_Supplied material:_
§ §

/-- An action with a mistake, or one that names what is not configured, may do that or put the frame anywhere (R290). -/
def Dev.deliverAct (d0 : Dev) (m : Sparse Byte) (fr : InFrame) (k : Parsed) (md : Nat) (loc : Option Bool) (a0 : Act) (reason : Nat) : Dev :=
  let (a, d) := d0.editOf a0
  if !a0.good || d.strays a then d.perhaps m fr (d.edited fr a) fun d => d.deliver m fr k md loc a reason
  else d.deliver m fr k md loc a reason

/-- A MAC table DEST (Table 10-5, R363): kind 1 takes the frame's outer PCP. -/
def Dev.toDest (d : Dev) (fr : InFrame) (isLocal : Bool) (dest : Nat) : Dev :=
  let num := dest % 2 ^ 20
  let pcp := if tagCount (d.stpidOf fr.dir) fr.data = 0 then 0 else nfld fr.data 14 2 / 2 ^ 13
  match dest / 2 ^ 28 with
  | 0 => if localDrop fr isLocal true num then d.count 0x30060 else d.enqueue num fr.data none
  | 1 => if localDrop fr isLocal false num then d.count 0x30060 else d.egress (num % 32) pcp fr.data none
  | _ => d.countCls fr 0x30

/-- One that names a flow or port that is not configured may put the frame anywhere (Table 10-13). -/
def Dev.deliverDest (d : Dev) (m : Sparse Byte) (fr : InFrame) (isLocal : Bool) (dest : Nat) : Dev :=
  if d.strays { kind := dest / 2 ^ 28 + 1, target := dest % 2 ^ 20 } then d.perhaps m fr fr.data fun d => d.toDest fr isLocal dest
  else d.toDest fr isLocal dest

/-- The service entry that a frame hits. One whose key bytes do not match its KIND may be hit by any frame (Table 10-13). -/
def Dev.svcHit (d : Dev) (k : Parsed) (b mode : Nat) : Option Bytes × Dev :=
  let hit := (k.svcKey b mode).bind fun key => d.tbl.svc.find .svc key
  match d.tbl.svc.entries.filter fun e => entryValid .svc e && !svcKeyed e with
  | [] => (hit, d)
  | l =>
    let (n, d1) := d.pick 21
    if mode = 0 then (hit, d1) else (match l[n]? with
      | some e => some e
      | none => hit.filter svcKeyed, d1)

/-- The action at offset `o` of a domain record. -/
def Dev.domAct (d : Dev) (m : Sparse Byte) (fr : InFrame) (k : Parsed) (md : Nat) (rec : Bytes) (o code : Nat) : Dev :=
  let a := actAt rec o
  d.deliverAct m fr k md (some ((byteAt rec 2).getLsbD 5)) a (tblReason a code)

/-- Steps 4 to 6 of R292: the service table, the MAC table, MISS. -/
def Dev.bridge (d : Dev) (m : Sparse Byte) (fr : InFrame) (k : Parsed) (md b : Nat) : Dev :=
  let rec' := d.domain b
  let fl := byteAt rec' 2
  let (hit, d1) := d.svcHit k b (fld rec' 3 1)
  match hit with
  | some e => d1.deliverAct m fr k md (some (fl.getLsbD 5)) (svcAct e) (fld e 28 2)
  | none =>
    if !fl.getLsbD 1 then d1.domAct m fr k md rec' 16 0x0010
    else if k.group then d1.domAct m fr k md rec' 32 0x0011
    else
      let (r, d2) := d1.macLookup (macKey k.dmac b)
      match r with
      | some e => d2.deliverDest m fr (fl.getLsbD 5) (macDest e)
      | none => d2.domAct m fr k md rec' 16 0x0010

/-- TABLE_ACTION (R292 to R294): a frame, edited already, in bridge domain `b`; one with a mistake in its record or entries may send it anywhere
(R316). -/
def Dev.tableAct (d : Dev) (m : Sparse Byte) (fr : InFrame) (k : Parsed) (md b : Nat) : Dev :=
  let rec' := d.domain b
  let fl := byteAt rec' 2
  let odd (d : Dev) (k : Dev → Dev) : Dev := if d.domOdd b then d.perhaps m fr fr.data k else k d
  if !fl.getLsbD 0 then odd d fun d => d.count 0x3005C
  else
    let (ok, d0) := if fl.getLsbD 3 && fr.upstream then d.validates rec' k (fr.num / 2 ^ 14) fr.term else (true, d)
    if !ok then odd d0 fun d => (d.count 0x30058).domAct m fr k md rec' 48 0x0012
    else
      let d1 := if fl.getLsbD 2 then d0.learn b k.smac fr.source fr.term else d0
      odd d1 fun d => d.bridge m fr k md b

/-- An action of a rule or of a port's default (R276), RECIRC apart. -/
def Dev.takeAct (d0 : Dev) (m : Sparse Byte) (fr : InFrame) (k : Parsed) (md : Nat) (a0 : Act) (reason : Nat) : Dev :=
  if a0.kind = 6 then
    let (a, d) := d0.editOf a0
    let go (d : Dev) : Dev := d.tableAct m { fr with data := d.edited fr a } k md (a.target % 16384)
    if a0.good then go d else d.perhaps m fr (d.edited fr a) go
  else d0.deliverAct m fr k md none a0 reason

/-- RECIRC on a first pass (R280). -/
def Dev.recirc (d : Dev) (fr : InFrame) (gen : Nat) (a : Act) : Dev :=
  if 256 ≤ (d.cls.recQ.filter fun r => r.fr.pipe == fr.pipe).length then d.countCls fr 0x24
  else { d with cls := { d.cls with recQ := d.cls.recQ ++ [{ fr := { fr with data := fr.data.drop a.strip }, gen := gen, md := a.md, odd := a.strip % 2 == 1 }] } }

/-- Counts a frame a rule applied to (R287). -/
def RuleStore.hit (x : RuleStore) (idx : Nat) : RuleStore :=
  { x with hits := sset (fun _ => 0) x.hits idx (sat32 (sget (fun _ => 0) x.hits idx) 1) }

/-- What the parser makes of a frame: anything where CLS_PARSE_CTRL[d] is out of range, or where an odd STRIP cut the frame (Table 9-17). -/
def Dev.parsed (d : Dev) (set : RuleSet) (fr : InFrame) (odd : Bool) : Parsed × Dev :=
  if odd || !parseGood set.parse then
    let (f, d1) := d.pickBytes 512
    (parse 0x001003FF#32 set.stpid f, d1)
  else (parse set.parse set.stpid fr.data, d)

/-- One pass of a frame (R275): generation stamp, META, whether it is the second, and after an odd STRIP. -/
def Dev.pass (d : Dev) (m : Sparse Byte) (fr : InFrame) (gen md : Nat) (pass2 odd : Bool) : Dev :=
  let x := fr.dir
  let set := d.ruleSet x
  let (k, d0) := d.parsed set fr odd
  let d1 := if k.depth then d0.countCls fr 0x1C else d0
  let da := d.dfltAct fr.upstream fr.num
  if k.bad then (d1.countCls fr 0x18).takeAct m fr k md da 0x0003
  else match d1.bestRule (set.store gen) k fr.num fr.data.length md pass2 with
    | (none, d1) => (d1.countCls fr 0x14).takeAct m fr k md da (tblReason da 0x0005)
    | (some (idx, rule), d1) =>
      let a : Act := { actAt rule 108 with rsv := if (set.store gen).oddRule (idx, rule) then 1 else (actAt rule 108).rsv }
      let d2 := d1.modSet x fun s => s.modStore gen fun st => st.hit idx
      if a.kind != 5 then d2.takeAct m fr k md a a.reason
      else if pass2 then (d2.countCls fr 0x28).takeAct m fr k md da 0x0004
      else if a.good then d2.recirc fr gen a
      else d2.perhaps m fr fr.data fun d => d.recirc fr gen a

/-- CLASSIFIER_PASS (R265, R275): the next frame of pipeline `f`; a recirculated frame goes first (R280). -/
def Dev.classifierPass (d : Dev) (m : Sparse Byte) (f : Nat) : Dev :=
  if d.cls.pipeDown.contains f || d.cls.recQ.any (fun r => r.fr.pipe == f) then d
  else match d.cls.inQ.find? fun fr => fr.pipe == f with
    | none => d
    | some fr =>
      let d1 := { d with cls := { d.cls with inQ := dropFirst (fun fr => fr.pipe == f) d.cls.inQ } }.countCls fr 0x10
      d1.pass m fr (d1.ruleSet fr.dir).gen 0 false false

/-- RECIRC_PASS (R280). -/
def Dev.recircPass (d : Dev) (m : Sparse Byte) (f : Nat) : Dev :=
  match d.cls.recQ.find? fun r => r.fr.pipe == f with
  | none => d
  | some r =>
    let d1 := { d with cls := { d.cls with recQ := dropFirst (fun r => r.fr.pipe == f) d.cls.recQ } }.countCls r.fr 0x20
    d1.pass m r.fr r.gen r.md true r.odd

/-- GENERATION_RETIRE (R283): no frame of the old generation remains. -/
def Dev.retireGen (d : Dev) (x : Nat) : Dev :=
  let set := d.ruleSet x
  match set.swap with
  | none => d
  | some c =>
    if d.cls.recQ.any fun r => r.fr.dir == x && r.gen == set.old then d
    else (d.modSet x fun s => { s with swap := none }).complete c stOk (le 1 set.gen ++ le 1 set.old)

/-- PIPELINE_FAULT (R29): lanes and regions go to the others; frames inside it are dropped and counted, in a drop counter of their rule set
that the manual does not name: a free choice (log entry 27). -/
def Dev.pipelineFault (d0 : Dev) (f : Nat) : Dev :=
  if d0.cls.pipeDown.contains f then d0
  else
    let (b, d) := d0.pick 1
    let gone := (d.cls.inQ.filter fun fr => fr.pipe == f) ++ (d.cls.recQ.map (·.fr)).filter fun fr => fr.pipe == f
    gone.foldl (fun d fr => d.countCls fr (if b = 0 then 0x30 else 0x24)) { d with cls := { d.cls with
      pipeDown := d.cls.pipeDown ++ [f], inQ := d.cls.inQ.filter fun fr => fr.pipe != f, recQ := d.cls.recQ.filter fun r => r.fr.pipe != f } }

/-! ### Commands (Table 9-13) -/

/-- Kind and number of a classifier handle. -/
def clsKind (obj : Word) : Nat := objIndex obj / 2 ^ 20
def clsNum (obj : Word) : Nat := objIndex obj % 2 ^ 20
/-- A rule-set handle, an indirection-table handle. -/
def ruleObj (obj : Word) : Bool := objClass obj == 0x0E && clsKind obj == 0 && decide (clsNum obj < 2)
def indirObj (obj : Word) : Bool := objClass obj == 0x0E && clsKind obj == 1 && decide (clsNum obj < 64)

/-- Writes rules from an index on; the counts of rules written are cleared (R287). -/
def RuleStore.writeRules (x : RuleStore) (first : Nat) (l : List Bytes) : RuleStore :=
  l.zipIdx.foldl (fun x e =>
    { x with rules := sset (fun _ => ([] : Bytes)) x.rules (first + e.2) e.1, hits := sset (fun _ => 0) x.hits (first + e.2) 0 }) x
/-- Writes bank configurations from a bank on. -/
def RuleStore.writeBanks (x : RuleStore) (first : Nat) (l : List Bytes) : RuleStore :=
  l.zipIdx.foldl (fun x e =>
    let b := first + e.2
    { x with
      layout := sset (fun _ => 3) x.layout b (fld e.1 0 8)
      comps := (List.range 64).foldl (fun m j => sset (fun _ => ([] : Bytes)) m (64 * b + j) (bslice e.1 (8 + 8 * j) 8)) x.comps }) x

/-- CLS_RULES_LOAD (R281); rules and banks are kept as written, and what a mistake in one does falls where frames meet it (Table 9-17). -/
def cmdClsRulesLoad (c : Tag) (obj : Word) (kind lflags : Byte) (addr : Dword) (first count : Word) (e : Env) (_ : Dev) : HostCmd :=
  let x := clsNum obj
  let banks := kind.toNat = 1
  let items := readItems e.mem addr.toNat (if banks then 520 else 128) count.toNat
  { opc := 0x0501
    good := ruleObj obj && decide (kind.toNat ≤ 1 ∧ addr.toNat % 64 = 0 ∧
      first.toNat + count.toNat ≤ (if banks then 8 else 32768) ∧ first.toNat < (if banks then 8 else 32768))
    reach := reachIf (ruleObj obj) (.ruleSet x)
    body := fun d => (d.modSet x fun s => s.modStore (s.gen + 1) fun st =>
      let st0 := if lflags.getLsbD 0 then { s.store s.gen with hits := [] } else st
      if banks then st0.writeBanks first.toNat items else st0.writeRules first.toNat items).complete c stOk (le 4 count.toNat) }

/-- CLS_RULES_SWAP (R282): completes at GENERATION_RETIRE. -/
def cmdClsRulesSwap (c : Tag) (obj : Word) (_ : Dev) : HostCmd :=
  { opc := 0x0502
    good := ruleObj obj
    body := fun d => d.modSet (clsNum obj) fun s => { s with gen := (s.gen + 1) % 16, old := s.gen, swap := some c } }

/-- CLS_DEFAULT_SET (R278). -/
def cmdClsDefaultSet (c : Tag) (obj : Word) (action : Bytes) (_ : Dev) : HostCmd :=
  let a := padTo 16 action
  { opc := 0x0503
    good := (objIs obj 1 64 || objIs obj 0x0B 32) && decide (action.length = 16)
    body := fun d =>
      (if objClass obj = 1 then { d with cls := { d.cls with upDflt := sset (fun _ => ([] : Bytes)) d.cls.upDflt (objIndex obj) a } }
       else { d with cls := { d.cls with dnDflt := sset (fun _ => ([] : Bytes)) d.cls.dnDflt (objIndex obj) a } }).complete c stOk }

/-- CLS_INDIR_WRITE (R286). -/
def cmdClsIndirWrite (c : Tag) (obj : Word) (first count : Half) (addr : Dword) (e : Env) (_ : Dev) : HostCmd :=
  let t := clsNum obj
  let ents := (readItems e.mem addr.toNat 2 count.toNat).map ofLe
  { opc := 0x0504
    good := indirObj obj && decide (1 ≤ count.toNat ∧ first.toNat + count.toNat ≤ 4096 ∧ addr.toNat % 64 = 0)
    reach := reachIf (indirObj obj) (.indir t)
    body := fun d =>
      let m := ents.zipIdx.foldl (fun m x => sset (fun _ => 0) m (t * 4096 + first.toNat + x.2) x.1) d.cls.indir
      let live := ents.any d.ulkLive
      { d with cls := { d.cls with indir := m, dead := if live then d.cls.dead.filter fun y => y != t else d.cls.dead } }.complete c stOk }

§ §

_What the task requires:_ Only the lines above from the line containing "if !ok then" through the line containing "else d0.deliverAct m fr k md none a0 reason" should be retyped, exactly and with both ends included.

_Response:_
    if !ok then odd d0 fun d => (d.count 0x30058).domAct m fr k md rec' 48 0x0012
    else
      let d1 := if fl.getLsbD 2 then d0.learn b k.smac fr.source fr.term else d0
      odd d1 fun d => d.bridge m fr k md b

/-- An action of a rule or of a port's default (R276), RECIRC apart. -/
def Dev.takeAct (d0 : Dev) (m : Sparse Byte) (fr : InFrame) (k : Parsed) (md : Nat) (a0 : Act) (reason : Nat) : Dev :=
  if a0.kind = 6 then
    let (a, d) := d0.editOf a0
    let go (d : Dev) : Dev := d.tableAct m { fr with data := d.edited fr a } k md (a.target % 16384)
    if a0.good then go d else d.perhaps m fr (d.edited fr a) go
  else d0.deliverAct m fr k md none a0 reason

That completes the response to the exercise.